> [What you will do]: The listing below must be given again in full, exactly.

> [Information shown]:
-- ==== Sys2Proof/Machine/Bytes.lean ====
section
/-! DEFINITION. Frames, their check, and what a request's payload says (R163, R172 to R179): the frame check, the bytes of a
frame, the reading of every request's payload with the length that suits its kind, the payload that carries a request, and
the bytes of replies and notices. A payload is a list of bytes as numbers. -/

namespace Sys2Proof.Machine

/-! ## Little-endian byte forms (R172) -/

/-- The `w` low bytes of a number, least significant byte first (R172). -/
def leBytes : Nat → Nat → List Byte
  | 0, _ => []
  | w + 1, x => BitVec.ofNat 8 x :: leBytes w (x / 256)

/-- The two's complement number of `w` bytes that stands for a signed value (R172). -/
def toUnsigned (w : Nat) (x : Int) : Nat := (x % (2 ^ (8 * w) : Nat)).toNat

/-- The signed value that `w` bytes stand for in two's complement (R172). -/
def toSigned (w : Nat) (x : Nat) : Int := if x < 2 ^ (8 * w - 1) then (x : Int) else (x : Int) - (2 ^ (8 * w) : Nat)

/-- The number whose bytes are given, least significant byte first (R172). -/
def leNat : List Byte → Nat
  | [] => 0
  | b :: bs => b.toNat + 256 * leNat bs

/-! ## The frame check (R163) -/

/-- `n` shifts of the frame check register: polynomial x^16 + x^12 + x^5 + 1, high bit first. -/
def crcBits : Nat → BitVec 16 → BitVec 16
  | 0, c => c
  | n + 1, c => crcBits n (if c.msb then (c <<< 1) ^^^ 0x1021#16 else c <<< 1)

/-- One byte into the frame check. -/
def crcByte (c : BitVec 16) (b : Byte) : BitVec 16 := crcBits 8 (c ^^^ (b.zeroExtend 16 <<< 8))

/-- The frame check of a run of bytes: initial value 0xFFFF, no reflection, no final inversion (R163). -/
def crc16 (bytes : List Byte) : BitVec 16 := bytes.foldl crcByte 0xFFFF#16

/-! ## The frame envelope (R173) -/

/-- The lead byte (R163). -/
def leadByte : Byte := 0xC5#8

/-- The bytes the check covers: length, kind, tag, payload. -/
def coveredBytes (kind tag : Nat) (payload : List Byte) : List Byte :=
  BitVec.ofNat 8 (payload.length + 2) :: BitVec.ofNat 8 kind :: BitVec.ofNat 8 tag :: payload

/-- A whole frame as it stands on the line (R173). -/
def frameBytes (kind tag : Nat) (payload : List Byte) : List Byte :=
  let covered := coveredBytes kind tag payload
  let check := crc16 covered
  leadByte :: covered ++ [(check >>> 8).truncate 8, check.truncate 8]

/-- The kind of a reply: the request's kind with its top bit set (R166). -/
def replyKind (kind : Nat) : Nat := if kind < 128 then kind + 128 else kind

/-! ## Fields of a payload (R172) -/

/-- The byte at an offset. -/
def u8 (p : List Nat) (i : Nat) : Nat := p.getD i 0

> [Finished task]:
-- ==== Sys2Proof/Machine/Bytes.lean ====
section
/-! DEFINITION. Frames, their check, and what a request's payload says (R163, R172 to R179): the frame check, the bytes of a
frame, the reading of every request's payload with the length that suits its kind, the payload that carries a request, and
the bytes of replies and notices. A payload is a list of bytes as numbers. -/

namespace Sys2Proof.Machine

/-! ## Little-endian byte forms (R172) -/

/-- The `w` low bytes of a number, least significant byte first (R172). -/
def leBytes : Nat → Nat → List Byte
  | 0, _ => []
  | w + 1, x => BitVec.ofNat 8 x :: leBytes w (x / 256)

/-- The two's complement number of `w` bytes that stands for a signed value (R172). -/
def toUnsigned (w : Nat) (x : Int) : Nat := (x % (2 ^ (8 * w) : Nat)).toNat

/-- The signed value that `w` bytes stand for in two's complement (R172). -/
def toSigned (w : Nat) (x : Nat) : Int := if x < 2 ^ (8 * w - 1) then (x : Int) else (x : Int) - (2 ^ (8 * w) : Nat)

/-- The number whose bytes are given, least significant byte first (R172). -/
def leNat : List Byte → Nat
  | [] => 0
  | b :: bs => b.toNat + 256 * leNat bs

/-! ## The frame check (R163) -/

/-- `n` shifts of the frame check register: polynomial x^16 + x^12 + x^5 + 1, high bit first. -/
def crcBits : Nat → BitVec 16 → BitVec 16
  | 0, c => c
  | n + 1, c => crcBits n (if c.msb then (c <<< 1) ^^^ 0x1021#16 else c <<< 1)

/-- One byte into the frame check. -/
def crcByte (c : BitVec 16) (b : Byte) : BitVec 16 := crcBits 8 (c ^^^ (b.zeroExtend 16 <<< 8))

/-- The frame check of a run of bytes: initial value 0xFFFF, no reflection, no final inversion (R163). -/
def crc16 (bytes : List Byte) : BitVec 16 := bytes.foldl crcByte 0xFFFF#16

/-! ## The frame envelope (R173) -/

/-- The lead byte (R163). -/
def leadByte : Byte := 0xC5#8

/-- The bytes the check covers: length, kind, tag, payload. -/
def coveredBytes (kind tag : Nat) (payload : List Byte) : List Byte :=
  BitVec.ofNat 8 (payload.length + 2) :: BitVec.ofNat 8 kind :: BitVec.ofNat 8 tag :: payload

/-- A whole frame as it stands on the line (R173). -/
def frameBytes (kind tag : Nat) (payload : List Byte) : List Byte :=
  let covered := coveredBytes kind tag payload
  let check := crc16 covered
  leadByte :: covered ++ [(check >>> 8).truncate 8, check.truncate 8]

/-- The kind of a reply: the request's kind with its top bit set (R166). -/
def replyKind (kind : Nat) : Nat := if kind < 128 then kind + 128 else kind

/-! ## Fields of a payload (R172) -/

/-- The byte at an offset. -/
def u8 (p : List Nat) (i : Nat) : Nat := p.getD i 0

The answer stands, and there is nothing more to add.